> [Provided data]:
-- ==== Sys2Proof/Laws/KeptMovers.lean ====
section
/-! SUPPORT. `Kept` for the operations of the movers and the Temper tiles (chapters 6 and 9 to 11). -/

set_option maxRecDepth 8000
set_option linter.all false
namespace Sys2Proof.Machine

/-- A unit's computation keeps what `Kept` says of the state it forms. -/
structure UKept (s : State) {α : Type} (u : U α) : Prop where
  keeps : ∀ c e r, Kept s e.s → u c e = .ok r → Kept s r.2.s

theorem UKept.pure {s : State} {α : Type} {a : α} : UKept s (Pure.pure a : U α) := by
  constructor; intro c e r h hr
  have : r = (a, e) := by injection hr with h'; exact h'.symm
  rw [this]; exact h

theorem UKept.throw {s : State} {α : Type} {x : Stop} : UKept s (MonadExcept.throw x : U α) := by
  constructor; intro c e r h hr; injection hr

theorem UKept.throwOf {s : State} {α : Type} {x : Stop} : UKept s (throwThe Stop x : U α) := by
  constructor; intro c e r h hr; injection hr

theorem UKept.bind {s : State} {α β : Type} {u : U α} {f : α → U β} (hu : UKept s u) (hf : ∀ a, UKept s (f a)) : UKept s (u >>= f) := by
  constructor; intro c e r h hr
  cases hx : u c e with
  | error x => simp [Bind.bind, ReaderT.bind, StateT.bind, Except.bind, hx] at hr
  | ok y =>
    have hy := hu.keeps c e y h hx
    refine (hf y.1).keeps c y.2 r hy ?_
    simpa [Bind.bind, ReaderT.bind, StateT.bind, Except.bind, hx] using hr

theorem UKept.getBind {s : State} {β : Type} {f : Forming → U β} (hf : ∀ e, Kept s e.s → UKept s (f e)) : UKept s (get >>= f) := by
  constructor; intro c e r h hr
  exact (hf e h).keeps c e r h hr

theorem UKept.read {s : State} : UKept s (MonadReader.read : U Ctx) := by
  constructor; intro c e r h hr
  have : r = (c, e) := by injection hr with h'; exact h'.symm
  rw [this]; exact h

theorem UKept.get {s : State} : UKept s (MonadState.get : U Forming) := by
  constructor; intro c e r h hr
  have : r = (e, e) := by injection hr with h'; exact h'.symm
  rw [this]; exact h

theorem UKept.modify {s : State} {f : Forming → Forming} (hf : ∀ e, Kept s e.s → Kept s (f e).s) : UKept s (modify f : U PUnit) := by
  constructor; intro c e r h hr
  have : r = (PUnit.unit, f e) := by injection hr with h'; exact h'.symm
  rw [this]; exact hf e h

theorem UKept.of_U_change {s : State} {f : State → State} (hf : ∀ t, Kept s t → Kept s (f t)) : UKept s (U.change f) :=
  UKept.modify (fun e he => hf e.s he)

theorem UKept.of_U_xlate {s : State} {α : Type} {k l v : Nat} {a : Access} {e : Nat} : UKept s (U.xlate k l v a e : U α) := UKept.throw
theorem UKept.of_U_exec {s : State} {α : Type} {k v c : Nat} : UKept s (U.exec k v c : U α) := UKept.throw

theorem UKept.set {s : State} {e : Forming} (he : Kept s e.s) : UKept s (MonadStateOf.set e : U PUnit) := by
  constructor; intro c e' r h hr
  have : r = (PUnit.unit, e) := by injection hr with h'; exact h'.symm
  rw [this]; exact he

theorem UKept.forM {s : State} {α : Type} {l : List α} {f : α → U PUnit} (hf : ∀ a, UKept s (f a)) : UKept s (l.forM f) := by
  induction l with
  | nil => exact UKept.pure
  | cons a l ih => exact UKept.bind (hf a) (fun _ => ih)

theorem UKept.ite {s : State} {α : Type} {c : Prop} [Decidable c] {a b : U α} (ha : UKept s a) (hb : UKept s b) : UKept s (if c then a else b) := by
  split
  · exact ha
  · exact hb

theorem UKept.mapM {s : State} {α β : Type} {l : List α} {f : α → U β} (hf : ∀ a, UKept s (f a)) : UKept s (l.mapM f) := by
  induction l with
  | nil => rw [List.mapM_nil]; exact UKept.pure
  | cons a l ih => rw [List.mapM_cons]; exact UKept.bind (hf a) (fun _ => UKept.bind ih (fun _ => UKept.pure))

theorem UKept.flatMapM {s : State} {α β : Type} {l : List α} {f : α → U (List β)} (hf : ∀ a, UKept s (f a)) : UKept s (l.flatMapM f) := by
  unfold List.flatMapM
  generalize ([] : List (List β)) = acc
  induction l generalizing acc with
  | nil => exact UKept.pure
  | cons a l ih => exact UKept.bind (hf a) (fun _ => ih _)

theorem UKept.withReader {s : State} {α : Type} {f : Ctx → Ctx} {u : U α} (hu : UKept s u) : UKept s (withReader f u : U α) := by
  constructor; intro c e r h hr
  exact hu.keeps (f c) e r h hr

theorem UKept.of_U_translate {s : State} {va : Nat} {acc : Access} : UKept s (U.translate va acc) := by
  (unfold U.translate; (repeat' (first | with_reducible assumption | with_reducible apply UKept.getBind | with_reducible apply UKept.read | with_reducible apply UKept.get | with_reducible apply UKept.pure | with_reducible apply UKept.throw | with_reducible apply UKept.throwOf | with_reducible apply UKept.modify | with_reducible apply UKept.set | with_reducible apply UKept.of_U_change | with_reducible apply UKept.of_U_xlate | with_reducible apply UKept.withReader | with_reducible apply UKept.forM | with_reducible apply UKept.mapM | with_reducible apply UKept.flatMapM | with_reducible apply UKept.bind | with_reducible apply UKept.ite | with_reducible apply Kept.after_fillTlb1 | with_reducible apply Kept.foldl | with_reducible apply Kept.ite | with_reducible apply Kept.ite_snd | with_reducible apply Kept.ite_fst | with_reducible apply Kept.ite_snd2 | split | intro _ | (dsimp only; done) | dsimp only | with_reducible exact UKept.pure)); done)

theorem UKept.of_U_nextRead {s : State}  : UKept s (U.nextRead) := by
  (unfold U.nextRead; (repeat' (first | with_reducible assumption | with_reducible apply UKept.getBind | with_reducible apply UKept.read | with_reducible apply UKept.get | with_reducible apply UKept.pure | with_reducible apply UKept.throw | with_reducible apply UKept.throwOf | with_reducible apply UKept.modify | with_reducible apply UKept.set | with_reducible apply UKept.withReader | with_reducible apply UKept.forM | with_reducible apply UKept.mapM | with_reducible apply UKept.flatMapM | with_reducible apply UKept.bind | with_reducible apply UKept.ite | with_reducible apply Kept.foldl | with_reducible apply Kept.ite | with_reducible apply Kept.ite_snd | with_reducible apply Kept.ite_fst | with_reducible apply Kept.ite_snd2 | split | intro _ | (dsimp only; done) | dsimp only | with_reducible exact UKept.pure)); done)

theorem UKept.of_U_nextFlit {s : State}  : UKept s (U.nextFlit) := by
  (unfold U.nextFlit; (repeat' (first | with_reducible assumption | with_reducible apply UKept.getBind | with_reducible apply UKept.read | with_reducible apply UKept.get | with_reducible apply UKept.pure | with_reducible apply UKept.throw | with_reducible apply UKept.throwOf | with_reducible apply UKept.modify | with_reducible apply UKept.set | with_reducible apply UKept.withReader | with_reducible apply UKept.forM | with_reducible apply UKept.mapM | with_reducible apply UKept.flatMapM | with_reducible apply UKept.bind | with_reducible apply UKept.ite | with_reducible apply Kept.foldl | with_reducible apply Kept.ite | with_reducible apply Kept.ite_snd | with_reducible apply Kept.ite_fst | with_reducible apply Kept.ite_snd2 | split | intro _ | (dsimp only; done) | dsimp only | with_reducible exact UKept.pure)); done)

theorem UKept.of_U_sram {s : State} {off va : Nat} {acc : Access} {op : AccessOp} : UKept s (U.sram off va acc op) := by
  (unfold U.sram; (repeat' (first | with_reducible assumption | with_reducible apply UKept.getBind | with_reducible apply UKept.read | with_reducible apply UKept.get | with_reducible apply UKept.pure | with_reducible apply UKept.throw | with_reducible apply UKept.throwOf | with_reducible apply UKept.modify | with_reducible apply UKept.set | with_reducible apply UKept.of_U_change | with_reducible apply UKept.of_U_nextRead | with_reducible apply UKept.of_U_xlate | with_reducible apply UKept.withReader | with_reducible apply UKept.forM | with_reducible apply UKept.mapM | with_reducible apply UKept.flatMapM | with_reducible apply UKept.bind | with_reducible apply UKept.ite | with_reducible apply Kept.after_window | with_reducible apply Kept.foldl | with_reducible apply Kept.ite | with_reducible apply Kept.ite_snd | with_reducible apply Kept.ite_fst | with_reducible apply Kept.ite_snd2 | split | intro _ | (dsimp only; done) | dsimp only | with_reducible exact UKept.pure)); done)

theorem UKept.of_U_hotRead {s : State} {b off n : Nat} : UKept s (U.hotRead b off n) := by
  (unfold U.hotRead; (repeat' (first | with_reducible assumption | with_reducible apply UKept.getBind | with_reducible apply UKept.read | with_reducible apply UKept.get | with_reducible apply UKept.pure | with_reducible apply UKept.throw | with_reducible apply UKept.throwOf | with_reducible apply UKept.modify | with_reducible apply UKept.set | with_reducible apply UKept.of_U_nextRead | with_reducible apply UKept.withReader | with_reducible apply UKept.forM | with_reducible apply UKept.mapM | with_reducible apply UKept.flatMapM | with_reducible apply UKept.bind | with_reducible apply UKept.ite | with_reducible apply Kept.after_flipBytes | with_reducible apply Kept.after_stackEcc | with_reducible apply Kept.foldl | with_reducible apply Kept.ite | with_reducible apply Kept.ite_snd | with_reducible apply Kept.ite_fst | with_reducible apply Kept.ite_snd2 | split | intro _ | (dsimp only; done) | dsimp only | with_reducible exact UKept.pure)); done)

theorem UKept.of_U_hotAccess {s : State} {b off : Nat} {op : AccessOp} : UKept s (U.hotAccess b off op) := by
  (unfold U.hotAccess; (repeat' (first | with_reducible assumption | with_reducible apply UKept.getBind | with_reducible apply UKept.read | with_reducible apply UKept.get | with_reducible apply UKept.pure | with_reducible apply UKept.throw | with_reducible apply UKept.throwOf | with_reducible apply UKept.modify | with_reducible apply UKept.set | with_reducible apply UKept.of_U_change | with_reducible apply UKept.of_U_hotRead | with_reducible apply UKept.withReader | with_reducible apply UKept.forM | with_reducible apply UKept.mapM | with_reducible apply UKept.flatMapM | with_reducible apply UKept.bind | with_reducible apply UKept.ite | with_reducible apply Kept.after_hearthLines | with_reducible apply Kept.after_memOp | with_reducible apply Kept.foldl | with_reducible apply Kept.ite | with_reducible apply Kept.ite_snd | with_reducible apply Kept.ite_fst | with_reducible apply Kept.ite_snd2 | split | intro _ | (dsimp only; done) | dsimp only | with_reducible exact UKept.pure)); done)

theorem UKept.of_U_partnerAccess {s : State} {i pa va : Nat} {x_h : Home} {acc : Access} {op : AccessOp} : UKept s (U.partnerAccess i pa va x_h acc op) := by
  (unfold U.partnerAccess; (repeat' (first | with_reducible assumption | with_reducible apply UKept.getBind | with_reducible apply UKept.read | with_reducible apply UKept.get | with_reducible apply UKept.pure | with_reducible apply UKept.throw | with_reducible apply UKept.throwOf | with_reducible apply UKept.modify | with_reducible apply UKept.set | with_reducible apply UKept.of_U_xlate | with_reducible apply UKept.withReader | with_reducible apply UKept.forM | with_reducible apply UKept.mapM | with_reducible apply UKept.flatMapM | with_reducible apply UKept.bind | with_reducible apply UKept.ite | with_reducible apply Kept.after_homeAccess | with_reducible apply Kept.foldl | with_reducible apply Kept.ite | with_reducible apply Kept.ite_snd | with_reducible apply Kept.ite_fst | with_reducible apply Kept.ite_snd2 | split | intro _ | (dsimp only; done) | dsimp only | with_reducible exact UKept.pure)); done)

* * *

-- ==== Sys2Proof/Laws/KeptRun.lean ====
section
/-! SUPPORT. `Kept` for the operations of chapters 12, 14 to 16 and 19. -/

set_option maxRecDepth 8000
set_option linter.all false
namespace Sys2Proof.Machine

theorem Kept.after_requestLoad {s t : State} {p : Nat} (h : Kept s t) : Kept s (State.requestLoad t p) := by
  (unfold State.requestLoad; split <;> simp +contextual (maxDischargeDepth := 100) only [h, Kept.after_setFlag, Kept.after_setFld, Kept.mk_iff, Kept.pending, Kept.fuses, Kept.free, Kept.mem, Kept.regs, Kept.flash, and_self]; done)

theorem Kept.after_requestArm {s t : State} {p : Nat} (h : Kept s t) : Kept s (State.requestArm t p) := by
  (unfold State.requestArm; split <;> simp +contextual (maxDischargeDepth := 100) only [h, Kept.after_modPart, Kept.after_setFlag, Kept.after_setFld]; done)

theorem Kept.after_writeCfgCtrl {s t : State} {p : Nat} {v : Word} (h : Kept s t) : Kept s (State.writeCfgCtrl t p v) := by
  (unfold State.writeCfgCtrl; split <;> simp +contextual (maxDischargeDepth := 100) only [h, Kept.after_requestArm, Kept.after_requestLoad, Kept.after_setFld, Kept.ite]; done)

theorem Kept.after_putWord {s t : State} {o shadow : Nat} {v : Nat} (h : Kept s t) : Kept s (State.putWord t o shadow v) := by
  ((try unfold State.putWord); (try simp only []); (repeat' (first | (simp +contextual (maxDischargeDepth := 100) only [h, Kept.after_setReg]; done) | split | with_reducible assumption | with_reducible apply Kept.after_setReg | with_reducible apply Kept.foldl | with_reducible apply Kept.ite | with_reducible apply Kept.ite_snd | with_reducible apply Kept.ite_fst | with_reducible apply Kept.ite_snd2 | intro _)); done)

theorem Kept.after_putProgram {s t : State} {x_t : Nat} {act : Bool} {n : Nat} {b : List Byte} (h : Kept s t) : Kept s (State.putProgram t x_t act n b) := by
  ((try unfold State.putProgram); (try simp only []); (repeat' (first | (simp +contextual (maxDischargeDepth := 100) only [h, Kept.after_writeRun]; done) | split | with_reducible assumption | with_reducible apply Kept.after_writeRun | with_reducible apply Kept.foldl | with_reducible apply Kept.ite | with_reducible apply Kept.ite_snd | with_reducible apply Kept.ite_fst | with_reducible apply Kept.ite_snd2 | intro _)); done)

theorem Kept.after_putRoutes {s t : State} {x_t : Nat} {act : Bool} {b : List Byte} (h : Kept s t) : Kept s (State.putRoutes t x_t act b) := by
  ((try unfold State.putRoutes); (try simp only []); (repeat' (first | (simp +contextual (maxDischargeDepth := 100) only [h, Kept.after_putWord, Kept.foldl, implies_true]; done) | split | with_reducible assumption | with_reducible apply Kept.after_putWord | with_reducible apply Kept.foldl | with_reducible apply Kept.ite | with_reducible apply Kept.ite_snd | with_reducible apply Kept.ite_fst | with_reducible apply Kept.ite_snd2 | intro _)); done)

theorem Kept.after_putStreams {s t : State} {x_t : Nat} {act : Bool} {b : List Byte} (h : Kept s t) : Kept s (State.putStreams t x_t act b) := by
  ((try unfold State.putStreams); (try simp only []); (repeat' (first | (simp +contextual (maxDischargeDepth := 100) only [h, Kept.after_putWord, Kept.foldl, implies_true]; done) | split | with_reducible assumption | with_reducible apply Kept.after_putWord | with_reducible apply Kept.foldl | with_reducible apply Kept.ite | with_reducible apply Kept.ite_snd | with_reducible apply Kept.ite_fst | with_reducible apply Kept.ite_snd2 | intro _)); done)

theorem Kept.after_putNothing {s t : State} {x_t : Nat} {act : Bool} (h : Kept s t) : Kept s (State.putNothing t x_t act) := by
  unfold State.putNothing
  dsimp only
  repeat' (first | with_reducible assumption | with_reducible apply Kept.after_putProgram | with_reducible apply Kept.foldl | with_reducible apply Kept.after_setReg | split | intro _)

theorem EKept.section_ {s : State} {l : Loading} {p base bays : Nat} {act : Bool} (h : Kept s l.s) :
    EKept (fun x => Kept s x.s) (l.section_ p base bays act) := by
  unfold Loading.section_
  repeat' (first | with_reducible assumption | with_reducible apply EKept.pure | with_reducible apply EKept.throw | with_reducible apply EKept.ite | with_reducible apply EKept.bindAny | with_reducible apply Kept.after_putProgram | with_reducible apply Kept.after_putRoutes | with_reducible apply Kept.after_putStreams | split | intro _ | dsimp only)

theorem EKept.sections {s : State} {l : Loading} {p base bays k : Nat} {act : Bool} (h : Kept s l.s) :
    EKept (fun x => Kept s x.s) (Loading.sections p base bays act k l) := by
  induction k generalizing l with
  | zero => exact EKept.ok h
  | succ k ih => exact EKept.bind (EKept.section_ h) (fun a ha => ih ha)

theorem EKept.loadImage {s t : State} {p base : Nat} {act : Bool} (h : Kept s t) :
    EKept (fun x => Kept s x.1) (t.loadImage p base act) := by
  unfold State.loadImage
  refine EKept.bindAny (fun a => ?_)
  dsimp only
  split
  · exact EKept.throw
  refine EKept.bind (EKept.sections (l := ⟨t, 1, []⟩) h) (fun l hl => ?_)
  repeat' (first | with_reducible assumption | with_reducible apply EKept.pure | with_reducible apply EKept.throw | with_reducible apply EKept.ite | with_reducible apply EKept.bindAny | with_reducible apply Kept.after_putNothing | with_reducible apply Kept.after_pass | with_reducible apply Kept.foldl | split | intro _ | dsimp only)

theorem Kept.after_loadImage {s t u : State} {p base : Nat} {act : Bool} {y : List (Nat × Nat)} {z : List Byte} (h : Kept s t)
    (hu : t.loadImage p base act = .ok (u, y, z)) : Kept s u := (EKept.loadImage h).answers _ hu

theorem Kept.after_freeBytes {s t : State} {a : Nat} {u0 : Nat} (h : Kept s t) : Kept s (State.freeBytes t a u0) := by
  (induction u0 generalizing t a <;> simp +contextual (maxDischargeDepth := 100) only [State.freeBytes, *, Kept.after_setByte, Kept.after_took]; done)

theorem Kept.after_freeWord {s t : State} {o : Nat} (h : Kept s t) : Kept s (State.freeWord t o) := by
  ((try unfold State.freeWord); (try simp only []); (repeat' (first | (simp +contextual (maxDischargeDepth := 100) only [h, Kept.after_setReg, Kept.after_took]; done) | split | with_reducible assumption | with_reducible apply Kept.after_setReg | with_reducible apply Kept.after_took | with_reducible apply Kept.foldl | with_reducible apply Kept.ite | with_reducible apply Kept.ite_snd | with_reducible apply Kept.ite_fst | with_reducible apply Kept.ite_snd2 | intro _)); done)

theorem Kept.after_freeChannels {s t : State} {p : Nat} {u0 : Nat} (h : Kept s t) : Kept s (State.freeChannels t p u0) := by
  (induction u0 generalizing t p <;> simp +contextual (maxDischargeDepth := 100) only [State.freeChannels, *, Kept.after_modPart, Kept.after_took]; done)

> [Exercise prompt]: From the material above, set down exactly the lines starting at the one with "f : U PUnit) := by" and ending at the one with "UKept.modify (fun e he => hf e.s he)", end lines included.

> [Response to the exercise]:
theorem UKept.modify {s : State} {f : Forming → Forming} (hf : ∀ e, Kept s e.s → Kept s (f e).s) : UKept s (modify f : U PUnit) := by
  constructor; intro c e r h hr
  have : r = (PUnit.unit, f e) := by injection hr with h'; exact h'.symm
  rw [this]; exact hf e h

theorem UKept.of_U_change {s : State} {f : State → State} (hf : ∀ t, Kept s t → Kept s (f t)) : UKept s (U.change f) :=
  UKept.modify (fun e he => hf e.s he)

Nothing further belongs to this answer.